/-- The memory of a fresh delay line, read from the cursor on, is what was fed back, oldest first. -/
theorem dlRun_fresh_get (q : Nat → F) {len : Nat} (mix fb : F) (xs : List F) (hlen : 1 ≤ len) :
    ∀ j, j < len →
      Memory.get (dlRun q (DelayLine.fresh len mix fb) xs).2.mem ((xs.length + j) % len) =
        fedBack q fb (dlRun q (DelayLine.fresh len mix fb) xs).1 len (xs.length + j) := by
  induction xs using List.reverseRecOn with
  | nil =>
    intro j hj
    have hnone : ¬ len ≤ 0 + j := by omega
    exact (if_neg hnone).symm
  | append_singleton xs x ih =>
    intro j hj
    have hkeeps := dlRun_keeps q (DelayLine.fresh len mix fb) xs hlen (Memory.wf_nil len)
    have hk := dlRun_length q (DelayLine.fresh len mix fb) xs
    rw [dlRun_concat]
    generalize dlRun q (DelayLine.fresh len mix fb) xs = r at *
    obtain ⟨-, -, hfb, hidx, hwf⟩ := hkeeps
    simp only [DelayLine.fresh_idx, DelayLine.fresh_len, DelayLine.fresh_fb, zero_add] at hidx hwf hfb
    simp only [dlStep, dlWrite, Memory.get_set hwf, hidx, hfb, List.length_append, List.length_singleton]
    rw [show xs.length + 1 + j = xs.length + (j + 1) by ring]
    rcases Nat.lt_or_ge (j + 1) len with hj' | hj'
    · have hother : (xs.length + (j + 1)) % len ≠ xs.length % len := by
        rw [Ne, add_mod_eq_mod_iff hj']; omega
      rw [if_neg hother, ih _ hj', fedBack_append _ _ _ (by omega)]
    · obtain rfl : j + 1 = len := by omega
      rw [if_pos (Nat.add_mod_right _ _), fedBack, if_pos (by omega), Nat.add_sub_cancel, ← hk, getD_concat_length,
        Nat.add_comm 2]

/-- Settles O15: the cursor stands at `k mod len`, and from it on the memory holds what was fed back. -/
theorem delayBufferHoldsLastOutputs : Obligations.DelayBufferHoldsLastOutputs := by
  intro q len mix fb xs hlen
  obtain ⟨hlen', hmix, hfb, hidx, -⟩ := dlRun_keeps q (DelayLine.fresh len mix fb) xs hlen (Memory.wf_nil len)
  simp only [DelayLine.fresh_idx, DelayLine.fresh_len, zero_add] at hidx
  refine ⟨dlRun_length _ _ _, hlen', hmix, hfb, hidx, fun j hj => ?_⟩
  rw [hidx, Nat.mod_add_mod]
  exact dlRun_fresh_get q mix fb xs hlen j hj

/-! ### The biquad -/

/-- The sample `n` places before the end of `k` samples, `+0` where there is none (R31). -/
def samplesAgo (k : Nat) (xs : List F) (n : Nat) : F := if n ≤ k then xs.getD (k - n) fZero else fZero

theorem samplesAgo_one_concat {k : Nat} {xs : List F} (h : xs.length = k) (x : F) :
    samplesAgo (k + 1) (xs ++ [x]) 1 = x := by
  rw [samplesAgo, if_pos (by omega), Nat.add_sub_cancel, ← h, getD_concat_length]

theorem samplesAgo_two_concat {k : Nat} {xs : List F} (h : xs.length = k) (x : F) :
    samplesAgo (k + 1) (xs ++ [x]) 2 = samplesAgo k xs 1 := by
  by_cases hk : 1 ≤ k
  · rw [samplesAgo, samplesAgo, if_pos (by omega), if_pos hk, List.getD_append _ _ _ _ (by omega),
      Nat.add_sub_add_right k 1 1]
  · rw [samplesAgo, samplesAgo, if_neg (by omega), if_neg hk]

/-- Settles O28, by induction on the last sample: a step shifts the histories and keeps the coefficients. -/
theorem biquadHistoryIsLastSamples : Obligations.BiquadHistoryIsLastSamples := by
  intro q c xs
  induction xs using List.reverseRecOn with
  | nil => exact ⟨rfl, rfl, rfl, rfl, rfl, rfl, rfl, rfl, rfl, rfl⟩
  | append_singleton xs x ih =>
    obtain ⟨hlen, hx1, -, hy1, -, hcoef⟩ := ih
    simp only [biquadRun_concat, biquadStep, List.length_append, List.length_singleton]
    exact ⟨by rw [hlen], (samplesAgo_one_concat rfl x).symm, hx1.trans (samplesAgo_two_concat rfl x).symm,
      (samplesAgo_one_concat hlen _).symm, hy1.trans (samplesAgo_two_concat hlen _).symm, hcoef⟩

/-! ### The frame of one stage step -/

/-- The record a stage step of `S` writes is its own (R20); the waveshapers write none (R32). -/
theorem RecordStep.own {k : Kind} {h h' : Hw} (hk : RecordStep k h h') (a : Nat) :
    (stageInstr k a = .reverb a → h' = { h with rv := h'.rv }) ∧ (stageInstr k a = .distortion a → h' = h) ∧
    (stageInstr k a = .bassboost a → h' = { h with bb := h'.bb }) ∧ (stageInstr k a = .overdrive a → h' = h) ∧
    (stageInstr k a = .distance a → h' = { h with ds := h'.ds }) := by
  cases hk with
  | reverb => exact ⟨fun _ => rfl, nofun, nofun, nofun, nofun⟩
  | bassboost => exact ⟨nofun, nofun, fun _ => rfl, nofun, nofun⟩
  | distance => exact ⟨nofun, nofun, nofun, nofun, fun _ => rfl⟩
  | kept => exact ⟨fun _ => rfl, fun _ => rfl, fun _ => rfl, fun _ => rfl, fun _ => rfl⟩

——

What the answer needs is every line from the data above with "cursor" in it.

/-- The memory of a fresh delay line, read from the cursor on, is what was fed back, oldest first. -/
/-- Settles O15: the cursor stands at `k mod len`, and from it on the memory holds what was fed back. -/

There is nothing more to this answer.